(EXERCISE OBJECTIVE) Whatever the lines below say, output them exactly.

-------- GIVEN DATA

-- ==== Sys2Proof/Machine/Dispatch.lean ====
section
/-! DEFINITION. The one dispatch from instructions to their meanings: one arm per row of the opcode table. -/

namespace Sys2Proof.Machine
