-- ==== Sys2Proof/Safety.lean ====
section
/-! DEFINITION. The terms in which claims are stated: the invariant of the machine, what an issue leaves
unchanged, and tables that say what each word of a family computes. -/

namespace Sys2Proof.Machine

/-- The invariant of the machine: memory is in its canonical form. -/
def State.Inv (s : State) : Prop := Memory.wf s.mem = true

/-! ### Frames -/

/-- A team without its heats. -/
def Team.still (x : Team) : Team := { x with body := { x.body with heats := [] } }

/-- A core without its trap heat and the bookkeeping of an issue (schedulers used, event counts). -/
def Core.still (k : Core) : Core := { k with trap := {}, issued := [], lastHeat := none, evCnt := [] }

/-- No wrong result of the core's vector arithmetic lies ahead (R375). -/
def State.Exact (s : State) : Prop := ∀ x ∈ (s.core s.cur.core).flips, x.reason ≠ 1

/-- The device without its teams, its cores and the count of its steps. -/
def State.device (s : State) : State := { s with teams := [], cores := [], stamp := 0 }

/-- A heat without its lanes, its registers, and what every issue changes. -/
def Heat.still (h : Heat) : Heat :=
  { h with
    lanes := [], rows := [], preds := [], s := [], a := [], slots := [], stride := 0#64, refKey := 31, turn := none
    lastIssue := none, resumed := 0#32, hold := 0, journalled := [] }

/-- Whether heat g of team u (or the trap heat of core u − `trapBase`) is the issuer. -/
def State.issues (s : State) (u g : Nat) : Prop :=
  match s.cur.who with
  | .heat t h => u = t ∧ (trapBase ≤ t ∨ g = h)
  | .trap c => u = trapBase + c
  | .seq _ => False

/-- From s to t nothing changes but the issuing heat and the bookkeeping of an issue: every other heat, every
sequencer, scratchpad and queue of every team, every core, memory, and every other part of the device. -/
def OnlyIssuer (s t : State) : Prop :=
  t.device = s.device ∧
    (∀ u g, ¬ s.issues u g → t.heat? u g = s.heat? u g) ∧
    (∀ u, (t.team? u).map Team.still = (s.team? u).map Team.still) ∧
    (∀ c, (t.core c).still = (s.core c).still) ∧
    ∀ a, readByte t.mem a = readByte s.mem a

/-- Every vector register keeps its value. -/
def SameV (h h' : Heat) : Prop := ∀ r l, l < 32 → h'.v r l = h.v r l

/-- Every predicate keeps its value. -/
def SameK (h h' : Heat) : Prop := ∀ r l, l < 32 → h'.k r l = h.k r l

/-- Every scalar register keeps its value. -/
def SameS (h h' : Heat) : Prop := ∀ r, h'.sr r = h.sr r

/-- Every address register keeps its value. -/
def SameA (h h' : Heat) : Prop := ∀ r, h'.ar r = h.ar r

/-- Every register of the heat keeps its value. -/
def SameRegs (h h' : Heat) : Prop := SameV h h' ∧ SameK h h' ∧ SameS h h' ∧ SameA h h'

/-- The heat after a word that went on: STRIDE is one higher, every window lost its word, the active lanes
moved by `move`, every other lane stands where it stood, and its queues, pending work, hurdle memberships
and budget are as before; the registers are for the statement to say. -/
def Retired (s : State) (h h' : Heat) (move : Nat → Lane → Lane) : Prop :=
  h'.still = h.still ∧
    h'.stride = h.stride + 1#64 ∧
    h'.slots = h.slots.map (fun x => x.count s.cur.active s.stamp) ∧
    ∀ l, h'.lane l = if inMask s.cur.active l then
        { move l (h.lane l) with lastCycle := some (s.core s.cur.core).cycles.toNat }
      else h.lane l

/-- The issue of `i` in s ends with the next state t, in which the issuing heat h has become h'. -/
def Issued (i : Instr) (s t : State) (h' : Heat) : Prop :=
  exec i s = .next t ∧ t.curHeat? = some h' ∧ t.stamp = s.stamp + 1

/-- A lane goes on to its next word. -/
def State.onward (s : State) : Nat → Lane → Lane := fun _ x => x.goOn s.stamp

end Sys2Proof.Machine

namespace Sys2Proof.Claims

open Sys2Proof.Machine

/-! ### Scalar and address words -/

/-- What a scalar word does: its destination, every scalar and vector register it names, its value. -/
structure ScalarForm where
  dest : Nat
  uses : List Nat
  value : Heat → W64

/-- Uses of a form as (first, count). -/
def single (l : List Nat) : List (Nat × Nat) := l.map (fun r => (r, 1))

/-- s(D) from s(A) and s(B). -/
def s2 (d a b : BitVec 6) (f : W64 → W64 → W64) : Option ScalarForm :=
  some { dest := d.toNat, uses := [d.toNat, a.toNat, b.toNat], value := fun h => f (h.sr a.toNat) (h.sr b.toNat) }

/-- s(D) from s(A). -/
def s1 (d a : BitVec 6) (f : W64 → W64) : Option ScalarForm :=
  some { dest := d.toNat, uses := [d.toNat, a.toNat], value := fun h => f (h.sr a.toNat) }

/-- s(D) from itself, or from nothing. -/
def s0 (d : BitVec 6) (f : W64 → W64) : Option ScalarForm :=
  some { dest := d.toNat, uses := [d.toNat], value := fun h => f (h.sr d.toNat) }

/-- 1 or 0. -/
def bit64 (b : Bool) : W64 := if b then 1#64 else 0#64

/-- Left shift of a w-bit value by an unsigned count (R115). -/
def shiftL {w : Nat} (x : BitVec w) (c : Nat) : BitVec w := if c ≥ w then 0#w else x <<< c

/-- Right shift with zero fill (R115). -/
def shiftR {w : Nat} (x : BitVec w) (c : Nat) : BitVec w := if c ≥ w then 0#w else x >>> c

/-- Right shift with sign fill (R115): floor of the signed value by 2^c. -/
def shiftA {w : Nat} (x : BitVec w) (c : Nat) : BitVec w :=
  if c ≥ w then (if x.msb then BitVec.allOnes w else 0#w) else BitVec.ofInt w (x.toInt / 2 ^ c)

----------------

(ANSWER SPACE)
-- ==== Sys2Proof/Machine/Dispatch.lean ====
section
/-! DEFINITION. The one dispatch from instructions to their meanings: one arm per row of the opcode table. -/

namespace Sys2Proof.Machine
-- ==== Sys2Proof/Safety.lean ====
section
/-! DEFINITION. The terms in which claims are stated: the invariant of the machine, what an issue leaves
unchanged, and tables that say what each word of a family computes. -/

namespace Sys2Proof.Machine

/-- The invariant of the machine: memory is in its canonical form. -/
def State.Inv (s : State) : Prop := Memory.wf s.mem = true

/-! ### Frames -/

/-- A team without its heats. -/
def Team.still (x : Team) : Team := { x with body := { x.body with heats := [] } }

/-- A core without its trap heat and the bookkeeping of an issue (schedulers used, event counts). -/
def Core.still (k : Core) : Core := { k with trap := {}, issued := [], lastHeat := none, evCnt := [] }

/-- No wrong result of the core's vector arithmetic lies ahead (R375). -/
def State.Exact (s : State) : Prop := ∀ x ∈ (s.core s.cur.core).flips, x.reason ≠ 1

/-- The device without its teams, its cores and the count of its steps. -/
def State.device (s : State) : State := { s with teams := [], cores := [], stamp := 0 }

/-- A heat without its lanes, its registers, and what every issue changes. -/
def Heat.still (h : Heat) : Heat :=
  { h with
    lanes := [], rows := [], preds := [], s := [], a := [], slots := [], stride := 0#64, refKey := 31, turn := none
    lastIssue := none, resumed := 0#32, hold := 0, journalled := [] }

/-- Whether heat g of team u (or the trap heat of core u − `trapBase`) is the issuer. -/
def State.issues (s : State) (u g : Nat) : Prop :=
  match s.cur.who with
  | .heat t h => u = t ∧ (trapBase ≤ t ∨ g = h)
  | .trap c => u = trapBase + c
  | .seq _ => False

/-- From s to t nothing changes but the issuing heat and the bookkeeping of an issue: every other heat, every
sequencer, scratchpad and queue of every team, every core, memory, and every other part of the device. -/
def OnlyIssuer (s t : State) : Prop :=
  t.device = s.device ∧
    (∀ u g, ¬ s.issues u g → t.heat? u g = s.heat? u g) ∧
    (∀ u, (t.team? u).map Team.still = (s.team? u).map Team.still) ∧
    (∀ c, (t.core c).still = (s.core c).still) ∧
    ∀ a, readByte t.mem a = readByte s.mem a

/-- Every vector register keeps its value. -/
def SameV (h h' : Heat) : Prop := ∀ r l, l < 32 → h'.v r l = h.v r l

/-- Every predicate keeps its value. -/
def SameK (h h' : Heat) : Prop := ∀ r l, l < 32 → h'.k r l = h.k r l

/-- Every scalar register keeps its value. -/
def SameS (h h' : Heat) : Prop := ∀ r, h'.sr r = h.sr r

/-- Every address register keeps its value. -/
def SameA (h h' : Heat) : Prop := ∀ r, h'.ar r = h.ar r

/-- Every register of the heat keeps its value. -/
def SameRegs (h h' : Heat) : Prop := SameV h h' ∧ SameK h h' ∧ SameS h h' ∧ SameA h h'

/-- The heat after a word that went on: STRIDE is one higher, every window lost its word, the active lanes
moved by `move`, every other lane stands where it stood, and its queues, pending work, hurdle memberships
and budget are as before; the registers are for the statement to say. -/
def Retired (s : State) (h h' : Heat) (move : Nat → Lane → Lane) : Prop :=
  h'.still = h.still ∧
    h'.stride = h.stride + 1#64 ∧
    h'.slots = h.slots.map (fun x => x.count s.cur.active s.stamp) ∧
    ∀ l, h'.lane l = if inMask s.cur.active l then
        { move l (h.lane l) with lastCycle := some (s.core s.cur.core).cycles.toNat }
      else h.lane l

/-- The issue of `i` in s ends with the next state t, in which the issuing heat h has become h'. -/
def Issued (i : Instr) (s t : State) (h' : Heat) : Prop :=
  exec i s = .next t ∧ t.curHeat? = some h' ∧ t.stamp = s.stamp + 1

/-- A lane goes on to its next word. -/
def State.onward (s : State) : Nat → Lane → Lane := fun _ x => x.goOn s.stamp

end Sys2Proof.Machine

namespace Sys2Proof.Claims

open Sys2Proof.Machine

/-! ### Scalar and address words -/

/-- What a scalar word does: its destination, every scalar and vector register it names, its value. -/
structure ScalarForm where
  dest : Nat
  uses : List Nat
  value : Heat → W64

/-- Uses of a form as (first, count). -/
def single (l : List Nat) : List (Nat × Nat) := l.map (fun r => (r, 1))

/-- s(D) from s(A) and s(B). -/
def s2 (d a b : BitVec 6) (f : W64 → W64 → W64) : Option ScalarForm :=
  some { dest := d.toNat, uses := [d.toNat, a.toNat, b.toNat], value := fun h => f (h.sr a.toNat) (h.sr b.toNat) }

/-- s(D) from s(A). -/
def s1 (d a : BitVec 6) (f : W64 → W64) : Option ScalarForm :=
  some { dest := d.toNat, uses := [d.toNat, a.toNat], value := fun h => f (h.sr a.toNat) }

/-- s(D) from itself, or from nothing. -/
def s0 (d : BitVec 6) (f : W64 → W64) : Option ScalarForm :=
  some { dest := d.toNat, uses := [d.toNat], value := fun h => f (h.sr d.toNat) }

/-- 1 or 0. -/
def bit64 (b : Bool) : W64 := if b then 1#64 else 0#64

/-- Left shift of a w-bit value by an unsigned count (R115). -/
def shiftL {w : Nat} (x : BitVec w) (c : Nat) : BitVec w := if c ≥ w then 0#w else x <<< c

/-- Right shift with zero fill (R115). -/
def shiftR {w : Nat} (x : BitVec w) (c : Nat) : BitVec w := if c ≥ w then 0#w else x >>> c

/-- Right shift with sign fill (R115): floor of the signed value by 2^c. -/
def shiftA {w : Nat} (x : BitVec w) (c : Nat) : BitVec w :=
  if c ≥ w then (if x.msb then BitVec.allOnes w else 0#w) else BitVec.ofInt w (x.toInt / 2 ^ c)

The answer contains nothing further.